American Catholic prelate (born 1949)

Gregory Michael Aymond (born November 12, 1949) is an American Catholic prelate who served as the archbishop of New Orleans in Louisiana from 2009 to 2026.

Aymond was previously the bishop of Austin in Texas from 2001 to 2009 and coadjutor bishop from 2000 to 2001. He was an auxiliary bishop of New Orleans from 1997 to 2000.

==Life and career==

=== Early life and education ===
The oldest of three children, Gregory Aymond was born on November 12, 1949, in the Gentilly neighborhood of New Orleans, Louisiana. He attended St. James Major Elementary School, and evacuated New Orleans with his family by skiff after Hurricane Betsy in 1965. After graduating from Cor Jesu High School in New Orleans in 1967, he studied at St. Joseph Seminary College in Saint Benedict, Louisiana, until 1971. He then attended Notre Dame Seminary in New Orleans, obtaining his Master of Divinity degree in 1975. He then furthered his studies at the Institute for Ministry at Loyola University New Orleans.

=== Priesthood ===
Aymond was ordained to the priesthood for the Archdiocese of New Orleans by Archbishop Philip Hannan on May 10, 1975. He then served as a professor and later rector at St. John Vianney Preparatory School in New Orleans. In 1981, Aymond was named as director of education and professor of pastoral theology and homiletics at Notre Dame Seminary. From 1986 to 2000, he served as president-rector of Notre Dame; his tenure was the longest in the seminary's history.

During his priestly ministry, he also served as executive director of the Department of Christian Formation, with responsibility for Catholic schools and religious education. He was director of Society for the Propagation of the Faith and was a member of its national board (1977–2000). During the 1980s, Aymond and other Notre Dame traveled to Mexico to build houses and provide religious training. In 1994 he founded Christ the Healer, a medical mission program of the Archdiocese of New Orleans in Granada, Nicaragua.

=== Auxiliary bishop of New Orleans ===
On November 19, 1996, Aymond was appointed auxiliary bishop of New Orleans and titular bishop of Acholla by Pope John Paul II. He received his episcopal consecration on January 10, 1997, from Archbishop Francis Schulte, with Archbishops Philip Hannan and John Favalora serving as co-consecrators.

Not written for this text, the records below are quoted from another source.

-- ==== Sys2Proof/Laws/Plans.lean ====
section
/-! SUPPORT. The source of a plan (R12) and the swap of a plan with its references (R15, R16). -/

namespace Sys2Proof.Machine

/-! ### The source -/

theorem State.planSource_ok {s : State} {source slot : Byte} {img : Table Byte 64}
    (h : s.planSource source slot = (s, .ok img)) (t : State) (e1 : t.stage = s.stage) (e2 : t.store = s.store)
    (e3 : t.slots = s.slots) : t.planSource source slot = (t, .ok img) := by
  unfold State.planSource at h ⊢
  rw [e1]
  split
  · next e =>
    rw [if_pos e] at h
    revert h
    split <;> intro h <;> simp_all
  · next e =>
    rw [if_neg e] at h
    split
    · next e' =>
      rw [if_pos e'] at h
      revert h
      split
      · intro h; simp_all
      · next k _ =>
        have hf : t.slotInFlight k = s.slotInFlight k := by simp [State.slotInFlight, e2]
        have hk : t.slot k = s.slot k := by simp [State.slot, e3]
        rw [hf]
        split
        · intro h; simp_all
        · unfold State.readSlot
          rw [hk]
          split
          · intro h; simp_all
          · intro h; simp_all
          · split
            · intro h; simp_all
            · intro h; simp_all
    · next e' => rw [if_neg e'] at h; simp_all

theorem State.checkPlan_ok {s : State} {n : RampNo} {img : Table Byte 64} (h : structureOk n img = true)
    (c : s.conflicts n (settlePlan n img).plan.layout.claims = false) : s.checkPlan n img = .ok (settlePlan n img) := by
  simp [State.checkPlan, h, c]

theorem State.conflicts_of_chans {s t : State} (e : t.chans = s.chans) (n : RampNo) (claims : List (Chan × Kind)) :
    t.conflicts n claims = s.conflicts n claims := by simp [State.conflicts, State.chan, e]

theorem State.withPlan_ok {s : State} {n : RampNo} {source slot : Byte} {img : Table Byte 64} {f : State → Settled → State}
    (h : s.planSource source slot = (s, .ok img)) (hs : structureOk n img = true)
    (c : s.conflicts n (settlePlan n img).plan.layout.claims = false) :
    s.withPlan n source slot f = (f s (settlePlan n img), .with (marksBytes (settlePlan n img).marks)) := by
  simp [State.withPlan, h, State.checkPlan_ok hs c]

/-! ### The swap (R15, R16) -/

theorem State.releaseClaims_refsOnly (s : State) (n : RampNo) (claims : List (Chan × Kind)) :
    RefsOnly n s (claims.foldl (fun t p => t.modChan p.1 fun c => c.releaseKind (.ramp n) p.2) s) := by
  induction claims generalizing s with
  | nil => exact RefsOnly.refl n s
  | cons p rest ih =>
    refine RefsOnly.trans ?_ (ih _)
    refine ⟨⟨by constructor <;> rfl, fun x => ?_, fun z => by simp, fun m _ => by simp, fun h _ => by simp⟩,
      SetsOnly.of_links (by simp)⟩
    rw [State.chan_modChan]
    split
    · next e => subst e; rfl
    · rfl

theorem State.refs_releaseClaims (s : State) (n : RampNo) (claims : List (Chan × Kind)) (c : Chan) :
    ((claims.foldl (fun t p => t.modChan p.1 fun c => c.releaseKind (.ramp n) p.2) s).chan c).refs =
      (s.chan c).refs.filter fun p => decide (¬(p.1 = .ramp n ∧ (c, p.2) ∈ claims)) := by
  induction claims generalizing s with
  | nil => exact (List.filter_eq_self.2 (by simp)).symm
  | cons q rest ih =>
    rw [List.foldl_cons, ih, State.chan_modChan]
    by_cases e : c = q.1
    · subst e
      rw [if_pos rfl]
      simp only [Channel.releaseKind, List.filter_filter]
      apply List.filter_congr
      intro p _
      obtain ⟨a, b⟩ := p
      obtain ⟨x, y⟩ := q
      simp only [List.mem_cons, Prod.mk.injEq, true_and]
      by_cases ha : a = .ramp n <;> by_cases hb : b = y <;> simp [ha, hb]
    · rw [if_neg e]
      apply List.filter_congr
      intro p _
      have : ¬ (c, p.2) = q := fun x => e (by rw [← x])
      simp [this]

theorem State.link_releaseClaims (s : State) (n : RampNo) (claims : List (Chan × Kind)) (l : Link) :
    (claims.foldl (fun t p => t.modChan p.1 fun c => c.releaseKind (.ramp n) p.2) s).link l = s.link l := by
  induction claims generalizing s with
  | nil => rfl
  | cons p rest ih => rw [List.foldl_cons, ih]; simp

theorem State.rampsHeads_releaseClaims (s : State) (n : RampNo) (claims : List (Chan × Kind)) :
    (claims.foldl (fun t p => t.modChan p.1 fun c => c.releaseKind (.ramp n) p.2) s).ramps = s.ramps ∧
    (claims.foldl (fun t p => t.modChan p.1 fun c => c.releaseKind (.ramp n) p.2) s).heads = s.heads := by
  induction claims generalizing s with
  | nil => exact ⟨rfl, rfl⟩
  | cons p rest ih => rw [List.foldl_cons]; exact ih _

theorem State.reconcile_refsOnly (s : State) (n : RampNo) (old new : List (Chan × Kind)) :
    RefsOnly n s (s.reconcile n old new) :=
  (State.releaseClaims_refsOnly s n _).trans (State.claimAll_refsOnly _ n _ _)

theorem State.rampsHeads_reconcile (s : State) (n : RampNo) (old new : List (Chan × Kind)) :
    (s.reconcile n old new).ramps = s.ramps ∧ (s.reconcile n old new).heads = s.heads := by
  unfold State.reconcile
  simp only [State.ramps_claimAll, State.heads_claimAll]
  exact State.rampsHeads_releaseClaims s n _

/-- The references of a channel once old and new claims are reconciled (R16). -/
theorem State.refs_reconcile (s : State) (n : RampNo) (old new : List (Chan × Kind)) (c : Chan) :
    ((s.reconcile n old new).chan c).refs =
      ((s.chan c).refs.filter fun p => decide (¬(p.1 = .ramp n ∧ (c, p.2) ∈ old ∧ (c, p.2) ∉ new))) ++
      (new.filter fun p => decide (p.1 = c ∧ p ∉ old)).map fun p => (.ramp n, p.2) := by
  unfold State.reconcile
  simp only []
  rw [State.refs_claimAll, State.refs_releaseClaims]
  congr 1
  · apply List.filter_congr
    intro p _
    simp
  · rw [List.filter_filter]
    congr 1
    apply List.filter_congr
    intro p _
    simp

theorem State.carryLanes_rampOnly (s : State) (n : RampNo) (φ : LaneNo → Head → Head) (lanes : List LaneNo) :
    RampOnly n s (s.eachLane lanes fun k u => u.setHead (headOf n k) (φ k (u.head (headOf n k)))) :=
  State.eachLane_rampOnly (fun k t => State.setHead_lane_rampOnly t n k _) lanes s

theorem State.replacePlan_refsOnly (s : State) (n : RampNo) (old : Plan) (set : Settled) :
    RefsOnly n s (s.replacePlan n old set) :=
  ((((State.darken_rampOnly s n).trans (State.modRamp_rampOnly _ n _)).refs).trans (State.reconcile_refsOnly _ n _ _)).trans
    (State.carryLanes_rampOnly _ n _ _).refs

theorem State.ramp_replacePlan (s : State) (n : RampNo) (old : Plan) (set : Settled) :
    (s.replacePlan n old set).ramp n = (s.ramp n).replaced old set := by
  unfold State.replacePlan
  simp only []
  have h : ∀ (u : State) (φ : LaneNo → Head → Head) (lanes : List LaneNo),
      (u.eachLane lanes fun k v => v.setHead (headOf n k) (φ k (v.head (headOf n k)))).ramp n = u.ramp n :=
    fun u φ lanes => State.eachLane_induct (P := fun t => t.ramp n = u.ramp n) (fun k t e => by simpa using e) lanes rfl
  rw [h]
  simp only [State.ramp, (State.rampsHeads_reconcile _ n _ _).1]
  exact (State.ramp_modRamp_same _ n _).trans (by simp [State.ramp])

theorem State.refs_replacePlan (s : State) (n : RampNo) (old : Plan) (set : Settled) (c : Chan) :
    ((s.replacePlan n old set).chan c).refs =
      ((s.chan c).refs.filter fun p => decide (¬(p.1 = .ramp n ∧ (c, p.2) ∈ old.layout.claims ∧
        (c, p.2) ∉ set.plan.layout.claims))) ++
      (set.plan.layout.claims.filter fun p => decide (p.1 = c ∧ p ∉ old.layout.claims)).map fun p => (.ramp n, p.2) := by
  unfold State.replacePlan
  simp only []
  have h : ∀ (u : State) (φ : LaneNo → Head → Head) (lanes : List LaneNo),
      (u.eachLane lanes fun k v => v.setHead (headOf n k) (φ k (v.head (headOf n k)))).chan c = u.chan c :=
    fun u φ lanes => State.eachLane_induct (P := fun t => t.chan c = u.chan c) (fun k t e => by simpa using e) lanes rfl
  rw [h, State.refs_reconcile]
  have hd := (State.darken_rampOnly s n).1.chans
  simp [State.chan, hd]

theorem State.heads_replacePlan_cycle (s : State) (n : RampNo) (old : Plan) (set : Settled) (k : LaneNo) :
    ((s.replacePlan n old set).head (headOf n k)).aspect = .dark := by
  unfold State.replacePlan
  simp only []
  have hc : ∀ (f : LaneNo → Head) (a b : Table (Option Chan) 3) (j : LaneNo) (h : Head),
      (carryDemand f a b j h).aspect = h.aspect := by
    intro f a b j h
    unfold carryDemand
    repeat' split
    all_goals rfl
  refine (State.eachLane_induct (P := fun t => (t.head (headOf n k)).aspect = .dark) (fun j t e => ?_) _ ?_)
  · rw [State.head_setHead]
    split
    · next x => rw [← x]; rw [hc]; exact e
    · exact e
  · simp only [State.head, (State.rampsHeads_reconcile _ n _ _).2]
    simpa [State.head] using State.darken_dark s n k

theorem State.sets_replacePlan (s : State) (n : RampNo) (old : Plan) (set : Settled) {k : NoticeKind} (i : Nat)
    (nl : k ≠ .lamp) : Untouched k i s (s.replacePlan n old set) := by
  unfold State.replacePlan State.reconcile
  simp only []
  refine Untouched.trans ?_ (untouched_eachLane (fun j t => untouched_of_sets (fun l => by simp) k i) _ _)
  refine Untouched.trans (t := (s.darken n).modRamp n fun r => r.replaced old set) ?_ ?_
  · exact (untouched_darken s i nl n).trans (untouched_modRamp _ k i n _)
  · refine untouched_of_sets (fun l => ?_) k i
    rw [State.link_claimAll, State.link_releaseClaims]

end Sys2Proof.Machine
end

==== Brian Matherne sex abuse case ====
As an auxiliary bishop of New Orleans, one of Aymond's duties included the oversight of Catholic schools in the archdiocese. In 1998, Aymond allowed Brian Matherne, a coach at Sacred Heart of Jesus School in Norco, Louisiana, to remain in his post for several months after receiving information from an alleged abuse victim's father that Matherne had molested his son 13 years earlier. He dropped the matter without alerting police after unsuccessful attempts to speak to the alleged victim, then 24 years old, who later told the St. Charles Parish Sheriff's Office about the matter.

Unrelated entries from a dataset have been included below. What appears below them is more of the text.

-- ==== Sys2Proof/Laws/Commands.lean ====
section
/-! SUPPORT. Small lemmas of the command path: events while RESET is not held, the form of a frame's state, the stage, the
pending-set edits of NOTICE CLEAR. -/

namespace Sys2Proof.Machine

theorem State.running_up {s : State} {f : State → State} (h : s.resetHeld = false) : s.running f = f s := by
  simp [State.running, h]

theorem State.running_held {s : State} {f : State → State} (h : s.resetHeld = true) : s.running f = s := by
  simp [State.running, h]

/-- A good frame changes the two links alone. -/
theorem State.goodFrame_form (s : State) (l : Link) :
    s.goodFrame l = { s with loc := (s.goodFrame l).loc, centre := (s.goodFrame l).centre } := by
  unfold State.goodFrame
  simp only []
  split <;> cases l <;> rfl

/-- A response changes the two links alone. -/
theorem State.respond_form (s : State) (l : Link) (code : Byte) (r : Reply) :
    s.respond l code r = { s with loc := (s.respond l code r).loc, centre := (s.respond l code r).centre } := by
  cases l <;> rfl

theorem byteBelow_some {n : Nat} {b : Byte} {j : Fin n} (h : b.toNat = j.val) : (byteBelow n b : Option (Fin n)) = some j := by
  have : b.toNat < n := by rw [h]; exact j.isLt
  simp only [byteBelow, this, dif_pos]
  exact congrArg some (Fin.ext h)

/-! ### The stage (R156, R157) -/

/-- A stage filled from an image is that image again. -/
theorem stageImage_fullStage (img : Table Byte 64) :
    stageImage (fullStage (Table.build 4 (sectionBytes img))) = some img := by
  have h : ∀ q : Fin 4, (⟨[sectionBytes img 0, sectionBytes img 1, sectionBytes img 2, sectionBytes img 3], rfl⟩ :
      Table (Table Byte 16) 4).get q = sectionBytes img q := by
    intro q
    match q with
    | 0 => rfl
    | 1 => rfl
    | 2 => rfl
    | 3 => rfl
  simp only [stageImage, fullStage, Table.get_map, Table.get_build, Option.some.injEq]
  apply Table.ext
  intro i
  simp only [joinSections, Table.get_build]
  rw [h]
  simp only [sectionBytes, Table.get_build]
  congr 1
  apply Fin.ext
  simp only []
  omega

/-! ### Pending-set edits (R153) -/

theorem State.modSet_onlyLinks (s : State) (l : Link) (f : List Notice → List Notice) : OnlyLinks s (s.modSet l f) :=
  State.setLink_onlyLinks _ _ _

theorem State.set_modSet (s : State) (l k : Link) (f : List Notice → List Notice) :
    ((s.modSet l f).link k).set = if k = l then f (s.link l).set else (s.link k).set := by
  unfold State.modSet
  by_cases e : k = l
  · subst e
    simp
  · rw [State.link_setLink_other _ _ e]
    simp [e]

theorem State.modSet_setsOnly (s : State) (l : Link) (f : List Notice → List Notice) : SetsOnly s (s.modSet l f) := by
  intro k
  unfold State.modSet
  by_cases e : k = l
  · subst e
    simp
  · rw [State.link_setLink_other _ _ e]

/-! ### The lapse of a link (R131) -/

theorem State.lapse_ramp (s : State) (l : Link) (n : RampNo) : (s.lapse l).ramp n = (s.ramp n).lapse l := by
  cases l <;> simp [State.lapse, State.ramp, State.setLink]

theorem State.lapse_zone (s : State) (l : Link) (z : ZoneNo) : (s.lapse l).zone z = (s.zone z).lapse l := by
  cases l <;> simp [State.lapse, State.zone, State.setLink]

theorem State.lapse_rest (s : State) (l : Link) : RestSame s (s.lapse l) := by cases l <;> constructor <;> rfl

theorem State.tryLapse_not {s : State} {l : Link} (h : (s.link l).lapseDue = false) : s.tryLapse l = s := by
  simp [State.tryLapse, h]

end Sys2Proof.Machine
end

Matherne was arrested and pled guilty to molesting 17 children over 15 years. He is serving a 30-year sentence in the Louisiana State Penitentiary. Aymond defended the church, but later stated he should have fired Matherne. In Austin three years later, Aymond began tightening the diocese's sex abuse policy, based partly on the Matherne case stating: "That painful experience – I will never forget it. It helped me to understand the complexity of pedophilia better."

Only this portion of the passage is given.